In the PBS documentary “The National Parks: America’s Best Idea,” Ken Burns and Dayton Duncan relayed the history of the parks not only through the well-known names of John Muir and Ansel Adams, but also through the stories of African Americans, Asian Americans and other members of underrepresented groups, both past and present.
Shelton Johnson, a Yosemite National Park ranger, shared his story of how he came to love national parks despite growing up in Detroit, and how he came to interpret the story of the Buffalo Soldiers, African American men who patrolled Yosemite, Yellowstone and Sequoia in the early years of national parks. He speaks often on the lack of minorities, particularly African Americans, in national parks.
QT Luong, also featured in the PBS documentary, as the first person to have photographed all of the national parks in large-format, told us in an e-mail, when asked about diversity in the national parks, “I think it is important because the parks belong to everybody.”
While he has seen Asian tourists visiting from abroad, and Asian Americans as well during his travels in the parks, he has not seen as many African American visitors.
Over time, the National Park Service’s mission has increasingly expanded to include more sites important to the history of underrepresented groups in this country.
For example, in 1992, the Manzanar War Relocation Center, where thousands of Japanese Americans were interned during World War II, was named a national historic site. And just last year, Secretary of the Interior Sally Jewell announced an initiative to identify landmarks important to lesbian, gay, bisexual, transgender and queer history.
The transcendence of connecting with nature
But while adding sites important to the history of minorities is one way for the National Park Service to be more relevant to diverse populations, for Globe columnist Jackson, it goes beyond that, to connecting people with nature.

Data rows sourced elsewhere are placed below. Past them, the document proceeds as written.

-- ==== Sys2Proof/Tests/Slice0.lean ====
section
/-!
SUPPORT. Tests. Expected values are those of spec/95_test_vectors.md and of the examples in the rules, or are worked out by
hand from a rule; a `test_meets_<Name>` shows a state and operands that meet the hypotheses of `Obligations.<Name>`.
-/

namespace Sys2Proof.Tests

set_option Elab.async false

open Sys2Proof Sys2Proof.Machine

/-! ### Helpers -/

/-- What a field of the next state is; none where there is no next state. -/
def after {α : Type} (f : State → α) : Result → Option α
  | .next s => some (f s)
  | .fault _ => none
  | .refused _ => none

/-- There is a next state. -/
def completes (r : Result) : Bool := (after (fun _ => ()) r).isSome

theorem completes_next {r : Result} (h : completes r = true) : ∃ t, r = .next t := by
  cases r with
  | next t => exact ⟨t, rfl⟩
  | fault _ => cases h
  | refused _ => cases h

/-- A block is open with `n` codewords to come, from an empty carry. -/
def opened (n : BitVec 8) : State := { State.reset with xstate := .inblk, cwrem := n }

/-- The state of program P1 after its BCOMMIT (spec/95_test_vectors.md). -/
def finished : State :=
  { State.reset with
    xstate := .done, lseen := true, wptr := 2, ocnt := 2, ddata := 0x121A400, obuf := [(0, 0x48), (1, 0x69), (2, 0)] }

/-- The host's next action, and no command in progress. -/
def facing (e : HostEvent) (s : State) : State := { s with host := [e] }

/-- A BCOMMIT is in progress, `n` edges from its completion. -/
def busy (n : Nat) : State := { State.reset with inflight := some ⟨⟨0x04, 0⟩, n⟩ }

/-- The pins of an edge with nothing on them. -/
def quiet : Pins := ⟨false, false, 0, 0, 0⟩

/-! ### Legal and illegal terms -/

theorem test_wellFormed_legal_bytes : legalBytes.all (fun b => Command.wellFormed ⟨b, 0xFFFFFFFF⟩) = true := by decide
theorem test_wellFormed_refuses_opcode : Command.wellFormed ⟨0x07, 0⟩ = false := by decide
theorem test_wellFormed_refuses_flag : Command.wellFormed ⟨0x14, 0⟩ = false := by decide
theorem test_wellFormed_refuses_reserved : Command.wellFormed ⟨0x23, 0⟩ = false := by decide
theorem test_wellFormed_refuses_long_len : Listing.wellFormed (.bbegin 65536) = false := by decide
theorem test_wellFormed_refuses_wide_push : Listing.wellFormed (.cwpush 4294967296) = false := by decide
theorem test_wellFormed_refuses_wide_pushL : Listing.wellFormed (.cwpushL 4294967296) = false := by decide
theorem test_wellFormed_refuses_wide_cwdec : Listing.wellFormed (.cwdec 4294967296) = false := by decide
theorem test_wellFormed_refuses_read : Listing.wellFormed (.rd 256) = false := by decide

/-! ### Decoding: words written out bit by bit from spec/30_encoding.md R71 to R73 -/

theorem test_decode_nop : decodeCmd ⟨0b00000000, 0xFFFFFFFF⟩ = .ok .nop := by decide
theorem test_decode_xrst : decodeCmd ⟨0b00000001, 0xFFFFFFFF⟩ = .ok .xrst := by decide
theorem test_decode_bbegin : decodeCmd ⟨0b00000010, 0b11111111111111110000001000000100⟩ = .ok (.bbegin 516) := by decide
theorem test_decode_cwpush :
    decodeCmd ⟨0b00000011, 0b01001001100001100100100000000000⟩ = .ok (.cwpush false 0x49864800) := by decide
theorem test_decode_cwpushL :
    decodeCmd ⟨0b00010011, 0b01001001100001100100100000000000⟩ = .ok (.cwpush true 0x49864800) := by decide
theorem test_decode_bcommit : decodeCmd ⟨0b00000100, 1⟩ = .ok .bcommit := by decide
theorem test_decode_babort : decodeCmd ⟨0b00000101, 1⟩ = .ok .babort := by decide
theorem test_decode_cwdec :
    decodeCmd ⟨0b00000110, 0b10101001000100000000000000000000⟩ = .ok (.cwdec 0xA9100000) := by decide
theorem test_decode_reserved_wins : decodeCmd ⟨0b11110011, 0⟩ = .error .reservedBits := by decide
theorem test_decode_flag_on_bbegin : decodeCmd ⟨0b00010010, 0⟩ = .error .misplacedFlag := by decide
theorem test_decode_opcode_fifteen : decodeCmd ⟨0b00001111, 0⟩ = .error .opcode := by decide

theorem test_encode_bbegin : encode (.bbegin 0xFFFF) = ⟨0x02, 0x0000FFFF⟩ := by decide
theorem test_encode_cwpushL : encode (.cwpush true 0x49864800) = ⟨0x13, 0x49864800⟩ := by decide

theorem test_table_word_cwpush : decodeTableWord 40 0x4986480003 = some (.cwpush false 0x49864800) := by decide
theorem test_table_word_short : decodeTableWord 8 0x4986480013 = some (.cwpush true 0) := by decide

theorem test_fetched_word_runs :
    after (fun t => (t.xstate, t.cwrem, t.host, t.done)) (step (State.reset.withFetchWord 40 0x0000000802)) =
      some (.inblk, 2, [], true) := by decide +kernel

/-! ### Words and read values (spec/95_test_vectors.md sections 2 and 5) -/

theorem test_word_of_bytes : codewordOfBytes 0x49 0x86 0x48 0x00 = 0x49864800 := by decide
theorem test_position_one_and_last : codeBit 0x80000001 1 = true ∧ codeBit 0x80000001 32 = true ∧ codeBit 0x80000001 2 = false := by
  decide

theorem test_decode_V4_position_17 : decodeCodeword 0xB4ABD554 = ⟨.corrected, true, 17, 17, 0x2AAAAAA⟩ := by decide +kernel
theorem test_decode_V5 : decodeCodeword 0x4B54AAAB = ⟨.clean, false, 0, 0, 0x1555555⟩ := by decide +kernel
theorem test_decode_position_32 : decodeCodeword 0x89100001 = ⟨.p32, true, 0, 32, 0x1040000⟩ := by decide +kernel
theorem test_decode_two_errors : decodeCodeword 0x89100003 = ⟨.uncorr, false, 31, 0, 0⟩ := by decide +kernel

theorem test_accumulate_four_bytes : accumulate 6 0x15 0x2AAAAAA false = ⟨[0x56, 0xAA, 0xAA, 0xAA], 4, 0, 0⟩ := by
  decide +kernel
theorem test_accumulate_carry : accumulate 4 0x0A 0x1555555 false = ⟨[0xA5, 0x55, 0x55], 3, 6, 0x15⟩ := by decide +kernel
theorem test_accumulate_zero_scan : accumulate 0 0 0x3FC03FC true = ⟨[0xFF, 0x00, 0xFF], 1, 0, 0⟩ := by decide +kernel
theorem test_accumulate_fourth_byte : accumulate 6 0x3F 0x3FFFF00 true = ⟨[0xFF, 0xFF, 0xFF, 0x00], 3, 0, 0⟩ := by
  decide +kernel

/-- P2 step 4: `STATUS`, `COUNT`, `CARRY`, `DSTAT`. -/
theorem test_status_words :
    let s := { State.reset with
      resp := .uncorr, xstate := .inblk, berr := true, lseen := true, wptr := 3, wlen := 2, wbits := 1, dclass := .uncorr,
      dsyn := 29 }
    statusWord s = 0x69 ∧ countWord s = 0x600 ∧ carryWord s = 0x02010000 ∧ dstatWord s = 0xEB := by decide +kernel

/-- P2, end: `RD 0x40 -> 0x41424344`. -/
theorem test_read_output :
    readWord { State.reset with
      ocnt := 6, obuf := [(0, 0x41), (1, 0x42), (2, 0x43), (3, 0x44), (4, 0x45), (5, 0x46)] } 0x40 = 0x41424344 := by
  decide +kernel

theorem test_memory_order : Memory.set [(1, 0x11), (4, 0x44)] 2 0x22 = [(1, 0x11), (2, 0x22), (4, 0x44)] := by decide
theorem test_memory_overwrite : Memory.setAll [(1, 0x11), (4, 0x44)] 0 [0xA0, 0xA1] = [(0, 0xA0), (1, 0xA1), (4, 0x44)] := by
  decide

/-! ### One command each (spec/95_test_vectors.md sections 4 and 5) -/

theorem test_nop_keeps_resp : after (fun t => t.resp) (execNop { State.reset with resp := .malformed }) = some .malformed := by
  decide

theorem test_xrst_leaves_done :
    after (fun t => (t.xstate, t.lseen, t.wptr, t.ocnt, t.ddata)) (execXrst finished) = some (.ready, false, 0, 0, 0) := by
  decide
theorem test_xrst_keeps_obuf : after (fun t => t.obuf.get 1) (execXrst finished) = some (some 0x69) := by decide

theorem test_bbegin_8 :
    after (fun t => (statusWord t, countWord t)) (execBbegin 8 State.reset) = some (0x00000008, 0x00080000) := by
  decide +kernel
theorem test_bbegin_reloads_carry :
    after (fun t => (t.wlen, t.wbits, t.wptr, t.ocnt, t.berr, t.lseen))
      (execBbegin 512 { State.reset with
        clen := 2, cbits := 1, wlen := 4, wbits := 9, wptr := 3, ocnt := 3, berr := true, lseen := true }) =
      some (2, 1, 0, 0, false, false) := by decide +kernel

theorem test_cwpushL_Hi :
    after (fun t => (t.obuf, t.wptr, t.wlen, t.cwrem)) (execCwpush true 0x49864800 (opened 1)) =
      some ([(0, 0x48), (1, 0x69), (2, 0x00)], 2, 0, 0) := by decide +kernel
theorem test_cwpush_uncorr :
    after (fun t => (t.obuf, t.berr, t.cwrem, t.resp)) (execCwpush false 0xD391B8C0 (opened 2)) =
      some ([], true, 1, .uncorr) := by decide +kernel

theorem test_bcommit_Hi :
    after (fun t => (statusWord t, countWord t)) (execBcommit { finished with xstate := .inblk, ocnt := 0 }) =
      some (0x00000050, 0x00000402) := by decide +kernel
theorem test_bcommit_uncorr :
    after (fun t => (statusWord t, t.clen))
      (execBcommit { opened 0 with berr := true, lseen := true, wptr := 3, wlen := 2, wbits := 1 }) =
      some (0x00000061, 0) := by decide +kernel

“National parks…are truly mind expanding,” said Jackson, who credits his wife, Dr. Michelle Holmes, a Harvard epidemiologist who was a Girl Scout growing up, with turning him on to nature and national parks. “They expand the idea of the legacy, of what we leave behind for our children and grandchildren.”
Their youngest son, Tano, 24, achieved Eagle Scout status as a youth and has made nature an important part of his life, while their oldest, Omar, 29, has found his interests elsewhere.
Jackson will be visiting Bar Harbor in August, doing a reading and book-signing during The Waterbird Society meeting, with the recent publication of “Project Puffin: The Improbable Quest to Bring a Beloved Seabird Back to Egg Rock.” He first got to know his co-author, Stephen W. Kress, nearly 30 years ago, when he wrote about the ornithologist’s attempts to bring back puffins on islands off the coast of Maine. (NOTE: See sidebar about Amazon.com links on this site.)
On this trip to Bar Harbor, Jackson hopes to hike the trails of Acadia National Park again, and be one with nature.
But he also has a dream: “I want to be a park ranger when I retire.”